*Source material:*
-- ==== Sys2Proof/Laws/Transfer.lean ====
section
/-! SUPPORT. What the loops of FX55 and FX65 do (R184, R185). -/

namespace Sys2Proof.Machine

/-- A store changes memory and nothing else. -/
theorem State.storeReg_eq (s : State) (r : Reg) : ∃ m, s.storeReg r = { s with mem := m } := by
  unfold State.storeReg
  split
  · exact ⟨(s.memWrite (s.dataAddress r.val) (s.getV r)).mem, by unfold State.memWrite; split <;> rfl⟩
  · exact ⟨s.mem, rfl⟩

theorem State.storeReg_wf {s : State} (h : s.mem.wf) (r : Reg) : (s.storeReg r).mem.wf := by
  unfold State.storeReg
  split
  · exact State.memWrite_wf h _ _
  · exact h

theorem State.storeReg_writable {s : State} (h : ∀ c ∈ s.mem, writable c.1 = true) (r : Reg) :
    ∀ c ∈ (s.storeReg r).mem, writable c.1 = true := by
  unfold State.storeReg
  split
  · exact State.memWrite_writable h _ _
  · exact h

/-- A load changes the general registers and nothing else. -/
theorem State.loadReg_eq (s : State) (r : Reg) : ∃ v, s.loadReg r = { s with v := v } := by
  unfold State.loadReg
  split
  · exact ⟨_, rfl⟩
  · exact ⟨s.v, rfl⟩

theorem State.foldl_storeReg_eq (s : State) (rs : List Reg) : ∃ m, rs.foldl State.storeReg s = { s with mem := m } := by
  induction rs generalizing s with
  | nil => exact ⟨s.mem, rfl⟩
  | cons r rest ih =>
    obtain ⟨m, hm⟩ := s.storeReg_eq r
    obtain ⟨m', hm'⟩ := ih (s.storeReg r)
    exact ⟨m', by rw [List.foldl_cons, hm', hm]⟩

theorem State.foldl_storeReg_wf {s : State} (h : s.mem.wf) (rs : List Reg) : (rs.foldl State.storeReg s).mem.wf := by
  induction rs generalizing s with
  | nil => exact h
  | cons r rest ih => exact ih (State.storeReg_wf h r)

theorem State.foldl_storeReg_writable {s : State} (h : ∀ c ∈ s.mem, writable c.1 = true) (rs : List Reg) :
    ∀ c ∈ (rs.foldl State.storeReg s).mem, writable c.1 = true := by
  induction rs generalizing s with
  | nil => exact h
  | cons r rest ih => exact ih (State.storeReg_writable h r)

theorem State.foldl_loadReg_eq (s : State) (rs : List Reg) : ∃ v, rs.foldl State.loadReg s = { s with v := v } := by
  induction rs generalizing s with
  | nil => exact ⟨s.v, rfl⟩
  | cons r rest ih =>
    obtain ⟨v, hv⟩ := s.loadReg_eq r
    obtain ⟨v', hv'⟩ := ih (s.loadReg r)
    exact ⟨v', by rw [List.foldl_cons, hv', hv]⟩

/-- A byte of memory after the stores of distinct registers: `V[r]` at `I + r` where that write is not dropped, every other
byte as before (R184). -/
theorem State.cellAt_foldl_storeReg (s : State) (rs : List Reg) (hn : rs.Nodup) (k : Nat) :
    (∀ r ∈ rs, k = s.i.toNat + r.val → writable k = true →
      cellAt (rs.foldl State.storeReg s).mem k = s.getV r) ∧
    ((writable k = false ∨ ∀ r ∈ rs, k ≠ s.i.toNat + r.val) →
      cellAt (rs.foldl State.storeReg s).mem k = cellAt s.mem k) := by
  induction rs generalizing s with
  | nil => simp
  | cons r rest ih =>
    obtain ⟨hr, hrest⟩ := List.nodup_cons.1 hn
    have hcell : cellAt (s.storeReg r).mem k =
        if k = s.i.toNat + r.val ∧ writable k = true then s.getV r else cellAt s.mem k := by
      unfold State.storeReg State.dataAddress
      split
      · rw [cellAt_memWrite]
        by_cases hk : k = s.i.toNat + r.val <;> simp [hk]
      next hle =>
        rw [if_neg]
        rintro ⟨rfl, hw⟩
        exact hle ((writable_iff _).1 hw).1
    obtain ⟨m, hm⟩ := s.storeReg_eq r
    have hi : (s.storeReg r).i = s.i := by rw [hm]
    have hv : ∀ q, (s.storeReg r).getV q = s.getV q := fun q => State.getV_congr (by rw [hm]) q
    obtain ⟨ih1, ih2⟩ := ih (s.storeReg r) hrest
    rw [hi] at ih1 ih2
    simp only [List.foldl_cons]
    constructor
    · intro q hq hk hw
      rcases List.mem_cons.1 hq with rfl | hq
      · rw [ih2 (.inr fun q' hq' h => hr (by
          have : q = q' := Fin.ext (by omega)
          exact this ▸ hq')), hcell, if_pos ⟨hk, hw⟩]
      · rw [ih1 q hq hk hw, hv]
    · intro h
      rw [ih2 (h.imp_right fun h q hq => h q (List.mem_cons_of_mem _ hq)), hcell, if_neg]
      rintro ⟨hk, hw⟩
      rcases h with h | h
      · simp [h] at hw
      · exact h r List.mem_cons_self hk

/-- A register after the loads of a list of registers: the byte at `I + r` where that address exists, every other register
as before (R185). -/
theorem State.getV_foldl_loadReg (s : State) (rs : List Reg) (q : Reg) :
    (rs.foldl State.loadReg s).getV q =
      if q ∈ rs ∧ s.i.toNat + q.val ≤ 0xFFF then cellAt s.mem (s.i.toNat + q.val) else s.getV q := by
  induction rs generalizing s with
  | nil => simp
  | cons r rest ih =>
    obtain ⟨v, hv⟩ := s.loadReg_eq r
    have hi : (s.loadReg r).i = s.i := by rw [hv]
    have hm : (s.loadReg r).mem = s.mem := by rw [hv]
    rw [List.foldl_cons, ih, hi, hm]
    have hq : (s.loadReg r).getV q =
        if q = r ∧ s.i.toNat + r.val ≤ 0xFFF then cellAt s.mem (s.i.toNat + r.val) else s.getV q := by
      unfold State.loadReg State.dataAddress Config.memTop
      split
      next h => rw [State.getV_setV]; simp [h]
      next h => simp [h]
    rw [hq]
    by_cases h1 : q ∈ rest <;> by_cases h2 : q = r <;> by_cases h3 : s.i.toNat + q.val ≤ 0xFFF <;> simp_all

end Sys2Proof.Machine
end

*What you need to do:* Up to and including the line with "exact ⟨v', by", output each line of the entries above exactly, starting from the first.

*Result:*
-- ==== Sys2Proof/Laws/Transfer.lean ====
section
/-! SUPPORT. What the loops of FX55 and FX65 do (R184, R185). -/

namespace Sys2Proof.Machine

/-- A store changes memory and nothing else. -/
theorem State.storeReg_eq (s : State) (r : Reg) : ∃ m, s.storeReg r = { s with mem := m } := by
  unfold State.storeReg
  split
  · exact ⟨(s.memWrite (s.dataAddress r.val) (s.getV r)).mem, by unfold State.memWrite; split <;> rfl⟩
  · exact ⟨s.mem, rfl⟩

theorem State.storeReg_wf {s : State} (h : s.mem.wf) (r : Reg) : (s.storeReg r).mem.wf := by
  unfold State.storeReg
  split
  · exact State.memWrite_wf h _ _
  · exact h

theorem State.storeReg_writable {s : State} (h : ∀ c ∈ s.mem, writable c.1 = true) (r : Reg) :
    ∀ c ∈ (s.storeReg r).mem, writable c.1 = true := by
  unfold State.storeReg
  split
  · exact State.memWrite_writable h _ _
  · exact h

/-- A load changes the general registers and nothing else. -/
theorem State.loadReg_eq (s : State) (r : Reg) : ∃ v, s.loadReg r = { s with v := v } := by
  unfold State.loadReg
  split
  · exact ⟨_, rfl⟩
  · exact ⟨s.v, rfl⟩

theorem State.foldl_storeReg_eq (s : State) (rs : List Reg) : ∃ m, rs.foldl State.storeReg s = { s with mem := m } := by
  induction rs generalizing s with
  | nil => exact ⟨s.mem, rfl⟩
  | cons r rest ih =>
    obtain ⟨m, hm⟩ := s.storeReg_eq r
    obtain ⟨m', hm'⟩ := ih (s.storeReg r)
    exact ⟨m', by rw [List.foldl_cons, hm', hm]⟩

theorem State.foldl_storeReg_wf {s : State} (h : s.mem.wf) (rs : List Reg) : (rs.foldl State.storeReg s).mem.wf := by
  induction rs generalizing s with
  | nil => exact h
  | cons r rest ih => exact ih (State.storeReg_wf h r)

theorem State.foldl_storeReg_writable {s : State} (h : ∀ c ∈ s.mem, writable c.1 = true) (rs : List Reg) :
    ∀ c ∈ (rs.foldl State.storeReg s).mem, writable c.1 = true := by
  induction rs generalizing s with
  | nil => exact h
  | cons r rest ih => exact ih (State.storeReg_writable h r)

theorem State.foldl_loadReg_eq (s : State) (rs : List Reg) : ∃ v, rs.foldl State.loadReg s = { s with v := v } := by
  induction rs generalizing s with
  | nil => exact ⟨s.v, rfl⟩
  | cons r rest ih =>
    obtain ⟨v, hv⟩ := s.loadReg_eq r
    obtain ⟨v', hv'⟩ := ih (s.loadReg r)
    exact ⟨v', by rw [List.foldl_cons, hv', hv]⟩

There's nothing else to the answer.